Question: Shops Ltd (Supercool) is a publicly listed property development and investment company that in purchasing large parcels of land on which they then develop and
Shops Ltd ("Supercool") is a publicly listed property development and investment company that in purchasing large parcels of land on which they then develop and operate shopping . The board of Supercool consists of one executive director, Derek Manning (who is also the Managing Director) and four non-executive directors, Bob Doggett, Marlene Manning (who is the chairperson), Tom Johnson and Bill Rogers. Of all the directors, only Derek and Marlene have any financial experience, the others being ex-builders. Jeff Finster is the CFO of the company and often attends board meetings to advise on the financial position and financial reports of the company. His team is also engaged in the valuation of new development opportunities that arise.
The investment model used by Supercool has been reliant and very high leverage ratios.
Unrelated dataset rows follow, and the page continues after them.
/-- An item's precondition (R426); item 7's exclusive media may also need a CAL_WINDOW (R481). -/
def State.calPre (s : State) (r : CalRun) : Bool :=
  let n := r.act
  if r.item = 2 then
    s.rdN Reg.ddr_TOTAL_MIB 0 != 0 && s.rdN Reg.status_CUR_PS 0 != 4
      && (List.range 4).all (fun c => !(s.rdBit Reg.flt_FLT_STAT (2 + c) 2))
  else
    let d := s.rdN Reg.demod_STATE n
    s.up (n / 2) && !(s.act n).headsOn && (d == 2 || d == 3)
      && (r.item != 6 || r.phase == 2 || r.tested != [] || r.sampled.any (fun x => 256 ≤ x.2))
      && (r.item != 7 || ((s.act n).win.isNone && (r.phase == 0 || r.band == s.rdN Reg.wa_BAND n)
          && (if r.phase = 0 ∨ (r.phase = 1 ∧ r.grids = 0)
              then (List.range (match s.sideDesc n with | some d => d.zoneCnt | none => 0)).any (fun z => (s.zone n z).map ≤ 1)
              else (s.testZone n r.place.1 r.place.2.1).isSome)
          && (s.rdB Reg.orr_CAL_GATE 0 == false || (match s.orr.window with
              | some w => w.1 ≤ s.alm.us64.toNat && s.alm.us64.toNat < w.2
              | none => false))))

/-- First halfword of a tap record, and of an entry's first word. -/
def tapBase (p : Nat × Nat × Nat) : Nat := ((p.1 - 1) * 48 + p.2.1 * 16 + p.2.2) * 48
def entryWord (p : Nat × Nat × Nat) : Nat := (((p.1 - 1) * 16 + p.2.1) * 4 + p.2.2) * 4

/-- An item's setting as it stands, in its own units (R429). -/
def State.calSetting (s : State) (r : CalRun) : List Int :=
  let l := s.str.laneOf r.act
  match r.item with
  | 2 => s.thm.strobe
  | 4 => [s.rdN Reg.lane_AGC_TARGET l]
  | 5 => [s.rdN Reg.lane_SYNC_TOL l]
  | 6 => (List.range 48).map (fun i => sgn16 ((s.lane l).tap (tapBase r.place + i)))
  | _ =>
    let w := Sparse.read (s.act r.act).table (entryWord r.place) 0
    [w % 256, w / 256 % 64]

/-- Put a setting in force. -/
def State.calApply (s : State) (r : CalRun) (v : List Int) : State :=
  let l := s.str.laneOf r.act
  match r.item with
  | 2 => s.updThm (fun t => { t with strobe := v })
  | 4 => s.wrN Reg.lane_AGC_TARGET l (v.getD 0 0).toNat
  | 5 => s.wrN Reg.lane_SYNC_TOL l (v.getD 0 0).toNat
  | 6 => s.updLane l (fun x =>
      let t := (List.range 48).foldl (fun t i => Sparse.write t (tapBase r.place + i) 0 ((v.getD i 0) % 65536).toNat) x.taps
      { x with taps := t, shadow := t })
  | _ => s.updAct r.act (fun a =>
      let i := entryWord r.place
      let w := Sparse.read a.table i 0
      let t := Sparse.write a.table i 0 (w / 65536 * 65536 + ((v.getD 1 0) % 64).toNat * 256 + ((v.getD 0 0) % 256).toNat)
      { a with table := t, shadowTable := t })

/-- One tap towards a target: 16 LSB for a tap halfword, 1 for everything else (R426). -/
def tapStep (item : Nat) (v t : Int) : Int :=
  let m : Int := if item = 6 then 16 else 1
  if v < t then min t (v + m) else max t (v - m)

/-- The trigger temperature and T_LAST of a scope: die or HDA (R427). DEDUCED: log 88. -/
def State.calTemp (s : State) (act : Nat) : Int := if act = 64 then s.rdInt Reg.therm_J_TEMP 0 0 else s.rdInt Reg.therm_HDA_T 0 (act / 2)
/-- DEDUCED: log 88. -/
def State.calTLast (s : State) (act : Nat) : Int := if act = 64 then s.rdInt Reg.therm_T_LAST_J 0 0 else s.rdInt Reg.thermAct_T_LAST_H act 0

/-- The write zones of head k that hold an entry of a band marked VALID. -/
def State.validZones (s : State) (n k band : Nat) : List Nat :=
  (List.range 16).filter (fun w => Sparse.read (s.act n).table (entryWord (k, w, band) + 3) 0 / 65536 % 2 == 1)

/-- The element of a list nearest to `x`, the earlier one of two. -/
def nearestTo (x : Nat) (l : List Nat) : Option Nat :=
  l.foldl (fun (b : Option Nat) (y : Nat) => match b with
    | some z => if ((y : Int) - x).natAbs < ((z : Int) - x).natAbs then some y else some z
    | none => some y) none

/-- A write zone with no zone to test in takes the entry of the nearest calibrated write zone of its head, or of the nearest head; its
CAL_PENDING bit stays (R433). DEDUCED: log 180. -/
def State.borrowEntries (s : State) (n band : Nat) : State :=
  let tab := (s.act n).table
  let dst := ((List.range 10).map (· + 1)).flatMap (fun k => ((List.range 16).filter (fun w =>
    !((s.validZones n k band).contains w) && tabHalf tab (0x2800 + (k - 1) * 32 + 2 * w) != 0xFFFF && (s.testZone n k w).isNone)).map (fun w => (k, w)))
  let source (k w : Nat) : Option (Nat × Nat) :=
    match nearestTo w (s.validZones n k band) with
    | some v => some (k, v)
    | none => (nearestTo k (((List.range 10).map (· + 1)).filter (fun j => s.validZones n j band != []))).bind (fun j =>
        (nearestTo w (s.validZones n j band)).map (fun v => (j, v)))
  let t := dst.foldl (fun t p => match source p.1 p.2 with
    | some q => (List.range 4).foldl (fun t i => Sparse.write t (entryWord (p.1, p.2, band) + i) 0 (Sparse.read tab (entryWord (q.1, q.2, band) + i) 0)) t
    | none => t) tab
  s.updAct n (fun a => { a with table := t, shadowTable := t })

/-- A write zone whose CAL_PENDING bit is 1 in the band in force has a zone to test in (R433). -/
def State.pendingZone (s : State) (n : Nat) : Bool :=
  let band := s.rdN Reg.wa_BAND n
  ((List.range 10).map (· + 1)).any (fun k => (List.range 16).any (fun w =>
    (s.act n).calPending.testBit (((k - 1) * 16 + w) * 4 + band) && (s.testZone n k w).isSome))

/-- A run completes: its record is stored, T_LAST moves, the count rises (R427, R429). -/
def State.calDone (s : State) (r : CalRun) : State :=
  let s := s.updThm (fun t => { t with runs := t.runs.filter (fun x => !(x.act == r.act && x.item == r.item)) })
  let s := s.calCount r.act Reg.thermAct_CAL_DONE_CNT Reg.therm_CAL_DONE_CNT_C
  let s := match r.item with
    | 2 => s.strobeStore r.stored
    | 6 => s.calStore r.act 2 r.stored
    | 7 => (s.borrowEntries r.act r.band).calStore r.act 3 r.stored
    | _ => s.calStore r.act 5 r.stored
  if r.act = 64 then s.wrInt Reg.therm_T_LAST_J 0 0 (s.calTemp 64)
  else
    let s := s.wrInt Reg.thermAct_T_LAST_H r.act 0 (s.calTemp r.act)
    let left := s.thm.runs.filter (fun x => x.act == r.act)
    let s := if left.isEmpty then s.storeOffsets r.act r.stored else s
    if left.any (fun x => x.item == 6 || x.item == 7) then s else s.updAct r.act (fun a => { a with calValid := true })

/-- Start a run whose precondition holds. -/
def State.calStart (s : State) (r : CalRun) : State :=
  let s := s.setRun r.act r.item (fun x => { x with
    phase := 1, since := 0, counted := false, stale := false, sectors := if r.item = 4 then 0 else x.sectors, peaks := [], band := s.rdN Reg.wa_BAND r.act, grids := 0,
    start := if r.item = 6 ∨ r.item = 7 then [] else s.calSetting r })
  s.calShow r.act

/-- Defer: counted once per trigger (R430). -/
def State.calDefer (s : State) (r : CalRun) : State :=
  let s := if r.counted then s else s.calCount r.act Reg.thermAct_CAL_DEFER_CNT Reg.therm_CAL_DEFER_CNT_C
  (s.setRun r.act r.item (fun x => { x with
    phase := 0, counted := true, since := if r.counted then r.since else s.alm.us64.toNat })).calShow r.act

/-- A lapse aborts the run: the setting goes back at once, the trigger stays (R430). -/
def State.calAbort (s : State) (r : CalRun) : State :=
  let s := if r.start = [] then s else s.calApply r r.start
  let s := s.calCount r.act Reg.thermAct_CAL_ABORT_CNT Reg.therm_CAL_ABORT_CNT_C
  s.calDefer { r with counted := false }

/-- The winner of a grid: lowest mean, ties to the centre (R428). -/
def gridWinner (means : List Nat) (micro : Bool) : Nat :=
  let idx := if micro then [4, 1, 7] else [4, 0, 1, 2, 3, 5, 6, 7, 8]
  idx.foldl (fun b i => if means.getD i 0 < means.getD b 0 then i else b) 4

/-- A measurement ends (R428). -/
def State.calMeasured (s : State) (r : CalRun) (m : CalMeas) (stored : Bool) : State :=
  let put (s : State) (f : CalRun → CalRun) : State := s.setRun r.act r.item (fun x => f { x with stored := stored })
  match r.item, m with
  | 2, .drift d => put s (fun x => { x with phase := 2, target := (List.range 16).map (fun i => d.getD i 0), last := true })
  | 6, .taps k kind zone rec_ last =>
    if 1 ≤ k ∧ k ≤ 10 ∧ kind < 3 ∧ zone < 16 ∧ r.covers k zone then
      let r1 := { r with place := (k, kind, zone) }
      let t : List Int := (List.range 48).map (fun i => (rec_.getD i 0).toInt)
      put s (fun x => { x with phase := 2, place := (k, kind, zone), start := s.calSetting r1, target := t, last := last })
    else s
  | 7, .grid k w means pd last =>
    if k < 1 ∨ 10 < k ∨ 16 ≤ w ∨ (s.testZone r.act k w).isNone then s
    else
      let band := r.band
      let p := (k, w, band)
      let r1 := { r with place := p }
      let i := entryWord p
      let tab := (s.act r.act).table
      let micro := (match s.desc (r.act / 2) with | some d => d.assistType == 2 | none => false)
      -- the first test write makes map state 1 durable on the zone used
      let s := match s.testZone r.act k w with
        | some z => if (s.zone r.act z).map = 0 then s.zoneMap r.act z 1 else s
        | none => s
      let valid := Sparse.read tab (i + 3) 0 / 65536 % 2 == 1
      let s := if valid then s
        else s.updAct r.act (fun a =>
          -- a full run starts from WC 0x80, PHASE 32, WIDTH 32, PREROLL 32, LEVEL MAX_LEVEL ÷ 2 (R433)
          let t := Sparse.write a.table i 0 (0x80 + 32 * 256 + 32 * 65536 + 32 * 16777216)
          let t := Sparse.write t (i + 1) 0 (s.maxLevel (r.act / 2) / 2 + 65536 * (pd % 65536))
          { a with table := t, shadowTable := t })
      let here := if r.place = p ∧ r.grids ≠ 0 then r.target else s.calSetting r1
      let g := (if r.place = p then r.grids else 0) + 1
      let win := gridWinner means micro
      let pairs := ([-8, 0, 8] : List Int).flatMap (fun a => ([-4, 0, 4] : List Int).map (fun b => (here.getD 0 0 + a, here.getD 1 0 + (if micro then 0 else b))))
      let s := match (s.testZone r.act k w).bind (fun z => (s.sideDesc r.act).bind (fun d => d.zonePos z)) with
        | some q => s.emit (.testGrid r.act k q.2.1 pairs)
        | none => s
      -- item 6 may use these sectors (R426)
      let s := s.setRun r.act 6 (fun x => { x with tested := if x.tested.contains k then x.tested else x.tested ++ [k] })
      let c0 := here.getD 0 0 + 8 * ((win / 3 : Nat) - 1 : Int)
      let c1 := if micro then here.getD 1 0 else here.getD 1 0 + 4 * ((win % 3 : Nat) - 1 : Int)
      let centre := [min 255 (max 0 c0), min 63 (max 0 c1)]
      if win = 4 ∨ 8 ≤ g then
        put s (fun x => { x with phase := 2, place := p, start := s.calSetting r1, target := centre, grids := 0, last := last })
      else put s (fun x => { x with place := p, target := centre, grids := g })
  | _, _ => s

/-- Channel bits of test sector i, written as physical sector p: a payload that the spec does not give, under its own seal (R428). -/
def testSector (i p : Nat) : List Byte := sectorChannel p ((List.range 4096).map (Config.testByte i)) (sealTest i)

/-- PK: the smallest |y| that at most 1 sample in 1,024 exceeds (R428), in whole units. DEDUCED: log 180. -/
def peakOf (h : List (Nat × Nat)) : Nat :=
  let total := (h.map (·.2)).sum
  ((List.range 257).find? (fun v => 1024 * ((h.filter (fun x => v < x.1)).map (·.2)).sum ≤ total)).getD 257

/-- Items 4 and 5 have seen enough sectors: their target (R428). -/
def State.laneTarget (s : State) (r : CalRun) : Option Int :=
  let l := s.str.laneOf r.act
  if r.item = 4 ∧ 1024 ≤ r.sectors then
    let pk := peakOf r.peaks
    some (min 56 (max 8 ((s.rdN Reg.lane_AGC_TARGET l * 56 * 2 + pk) / (2 * max 1 pk))) : Nat)
  else if r.item = 5 ∧ 4096 ≤ r.sectors then
    let (found, bad, missed) := r.marks
    let t : Int := s.rdN Reg.lane_SYNC_TOL l
    some (min 6 (max 0 (if found < 1000 * bad then t - 1 else if r.sectors < 1000 * missed ∧ 10000 * bad < found then t + 1 else t)))
  else none

/-- A record or entry has reached its target: the run completes, or measures on. -/
def State.calReached (s : State) (r : CalRun) : State :=
  let s := if r.item = 7 then
      s.updAct r.act (fun a =>
        let i := entryWord r.place + 3
        let w := Sparse.read a.table i 0
        let t := if w / 65536 % 2 = 1 then a.table else Sparse.write a.table i 0 (w + 65536)
        let b := ((r.place.1 - 1) * 16 + r.place.2.1) * 4 + r.place.2.2
        { a with table := t, shadowTable := t, calPending := if a.calPending.testBit b then a.calPending - 2 ^ b else a.calPending })
    else s
  if r.last then (s.calDone r).calShow r.act
  else s.setRun r.act r.item (fun x => { x with phase := 1, start := [] })
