-- ==== Sys2Proof/Machine/Dispatch.lean ====
section
/-!
DEFINITION. Machine/Dispatch.lean: one arm per command.
-/

namespace Sys2Proof.Machine
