/-- Alignment (R171, R174, R175, R184): a missed burst, or one in a frame that was rejected, ages the head's entry and counts; a good one
moves RAD_OFS and TIM_OFS by their measured errors over 2^ALIGN_SHIFT, makes a confirmed entry fresh, confirms another within WG_TOL and
leaves one beyond it unconfirmed at AGE 255; a written offset is unconfirmed with AGE 255. Sample streams (R120 to R123): a marker places
its stream and says whether the samples after it count; a data frame's whole samples follow those before it; a gap in SEQ is counted and
places none until the next marker; a reserved SID, or one that only goes down, is counted and has no other effect. What rests on the
model's own choices, not on a rule: log 162 (P_T between two frames). -/
def Obligations.BurstsAndSamples : Prop :=
  (∀ (s : State) (n : Act) (o : BurstObs) (d : SideDesc) (z : Nat), s.fileOk → 1 ≤ s.rdN Reg.demod_SEL_HEAD n → s.rdN Reg.demod_SEL_HEAD n ≤ 10 →
    s.rdN Reg.demod_STATE n ≠ 0 → s.sideDesc n = some d → (s.act n).clkZone = some z →
    let k := s.rdN Reg.demod_SEL_HEAD n
    let ratio := ((d.zones[z]?).map (·.ratio)).getD 0
    let tc := max d.toneCycles 1
    let rad := s.rdInt Reg.demod_RAD_OFS n (k - 1)
    let tim := s.rdInt Reg.demod_TIM_OFS n (k - 1)
    (o.mark = none ∨ burstId o.id = none ∨ s.burstRejected n tc ratio tim o.burst = true →
      ∃ t, exec (.alignmentBurst n o) s = .next t ∧ (t.rdAt Reg.demod_AGE n (k - 1)).toNat = min ((s.rdAt Reg.demod_AGE n (k - 1)).toNat + 1) 255 ∧
        t.rdN Reg.demod_BURST_MISS_CNT n = min (s.rdN Reg.demod_BURST_MISS_CNT n + 1) 0xFFFFFFFF ∧
        t.rdAt Reg.demod_RAD_OFS n (k - 1) = s.rdAt Reg.demod_RAD_OFS n (k - 1) ∧ t.acts = s.acts) ∧
    (∀ (m : Int) (g low : Nat), o.mark = some m → burstId o.id = some (g, low) → s.burstRejected n tc ratio tim o.burst = false →
      let pT := s.burstPt n tc ratio tim o.burst
      let e := pT - (nearest16 low ((pT - rad + 128).fdiv 256) * 256 + s.burstPd n k o) - rad
      let sh : Int := 2 ^ s.rdN Reg.demod_ALIGN_SHIFT n
      let loose := (s.act n).unconfirmed.getLsbD k
      ∃ t, exec (.alignmentBurst n o) s = .next t ∧
        t.rdAt Reg.demod_RAD_OFS n (k - 1) = Reg.demod_RAD_OFS.trunc (BitVec.ofInt 32 (rad + e.fdiv sh)) ∧
        t.rdAt Reg.demod_TIM_OFS n (k - 1) = Reg.demod_TIM_OFS.trunc (BitVec.ofInt 32 (tim + m.fdiv sh)) ∧
        (loose = false ∨ e.natAbs ≤ s.wgTol n → t.rdAt Reg.demod_AGE n (k - 1) = 0 ∧ (t.act n).unconfirmed.getLsbD k = false) ∧
        (loose = true → s.wgTol n < e.natAbs → t.rdAt Reg.demod_AGE n (k - 1) = 255 ∧ (t.act n).unconfirmed.getLsbD k = true) ∧
        ∀ m : Act, m ≠ n → t.act m = s.act m)) ∧
  (∀ (s : State) (n : Act) (k : Fin 10) (w : Initiator), s.fileOk →
    (∀ v : BitVec 16, s.may w (Reg.demod_RAD_OFS.addr n k) true →
      ∃ t, exec (.radOfs n k w v) s = .next t ∧ (t.rdAt Reg.demod_RAD_OFS n k).toNat = v.toNat ∧ (t.rdAt Reg.demod_AGE n k).toNat = 255 ∧
        (t.act n).unconfirmed.getLsbD (k + 1) = true ∧ t.rdAt Reg.demod_TIM_OFS n k = s.rdAt Reg.demod_TIM_OFS n k) ∧
    (∀ v : BitVec 20, s.may w (Reg.demod_TIM_OFS.addr n k) true →
      ∃ t, exec (.timOfs n k w v) s = .next t ∧ (t.rdAt Reg.demod_TIM_OFS n k).toNat = v.toNat ∧ (t.rdAt Reg.demod_AGE n k).toNat = 255 ∧
        (t.act n).unconfirmed.getLsbD (k + 1) = true ∧ t.rdAt Reg.demod_RAD_OFS n k = s.rdAt Reg.demod_RAD_OFS n k)) ∧
  (∀ (s : State) (h : Hda) (hdr : UpHdr) (side : Fin 2) (sid : BitVec 4) (m : Marker) (b : BitVec 240), s.fileOk →
    let key := 2 * sid.toNat + side.val
    let n := actOf h side
    (sid = 1 ∨ sid = 2 ∨ sid = 3 →
      (∃ t, exec (.sampleMarker h hdr sid side m) s = .next t ∧ t.acts = s.acts ∧ t.mem = s.mem ∧
        (t.port h).streams = assocSet (s.port h).streams key ⟨m.frameNo, m.phase.toNat, 0, !m.loss && !m.unsync, 0, 0, []⟩) ∧
      (∀ x : StreamSt, (s.port h).streams.lookup key = some x → s.injTake 0x0A00 (s.str.laneOf n) = none → s.injTake 0x0600 n = none →
        let gap := (s.port h).rxSeq.getD key 0 ≠ hdr.seq.toNat
        let u := unpack (sampleWidth sid.toNat) (x.rest + b.toNat * 2 ^ x.restBits) (x.restBits + 240) 41
        ∃ t, exec (.sampleFrame h hdr sid side b) s = .next t ∧ t.acts = s.acts ∧ t.mem = s.mem ∧
          (t.port h).streams = assocSet (s.port h).streams key
            { x with count := x.count + u.1.length, placed := x.placed && !decide gap, rest := u.2.1, restBits := u.2.2, last := u.1 } ∧
          t.rdN Reg.port_SEQ_GAP h = (if gap then min (s.rdN Reg.port_SEQ_GAP h + 1) 0xFFFFFFFF else s.rdN Reg.port_SEQ_GAP h))) ∧
    (sid = 0 ∨ 7 ≤ sid.toNat →
      (∃ t, exec (.sampleMarker h hdr sid side m) s = .next t ∧ t = { s with regs := t.regs } ∧
        t.rdN Reg.port_SEQ_GAP h = min (s.rdN Reg.port_SEQ_GAP h + 1) 0xFFFFFFFF) ∧
      ∃ t, exec (.sampleFrame h hdr sid side b) s = .next t ∧ t = { s with regs := t.regs } ∧
        t.rdN Reg.port_SEQ_GAP h = min (s.rdN Reg.port_SEQ_GAP h + 1) 0xFFFFFFFF))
However, in the post-GFC era this has meant that their banks have been less willing to provide long-term finance. In the next six months, they have a substantial portion of their finance on a number of properties falling due, and discussion of options for refinancing these amounts has been the topic of a number of board meetings.
Recently, an opportunity arose for Supercool to purchase a profitable shopping centre from Small Shops Pty Ltd, who are looking to get out of the shopping centre game and focus on their speciality, small suburban strip shops. Not having available funds or access to any bank funding, Derek proposed to the board that they purchase the shopping centre from Small Shops, issuing shares as consideration for the purchase. The board requested that Jeff's team prepare a report on the opportunity for consideration at the next board meeting.
Jeff's team is over-worked because of a loss of staff, but they prepare a report on the opportunity and the benefits of financing it through a share issue, though the report fails to note the fact that the existing rental income from the shopping centre is much lower than the industry average. At the next board meeting, Jeff presents his report. After reviewing the report at a very high level, the board approves the purchase relying on Derek's statement that 'given my many years of experience, the numbers on this purchase stack up and we should go for it.'
At the same meeting, Jeff presents the end of year financial reports for approval and release to the market. In the rush to value the shopping centre from Small Shops, Jeff had not adequately reviewed the financial reports and missed the fact that the short-term debt that was to fall due in the next six months had been classified as a long-term liability. In presenting the accounts to the board, Jeff made assurances that the reports had been adequately prepared and that they reflected the company's financial position. All the directors approve the reports for release to the market.
Advise as to whether:
(a) All the directors of Supercool have breached any of their statutory duties under the Corporations Act 2001 (Cth) in approving the end of year financial reports;
(b)The non-executive directors have breached any of their statutory duties under the Corporations Act 2001 (Cth) in relying on Jeff and Derek in relation to the purchase of the new shopping centre;
(c) Jeff, the CFO, has breached any of his statutory duties under the Corporations Act 2001 (Cth) in relation to his recommendation of the end of year financial reports for approval.
In your answer, consider any defences that may apply.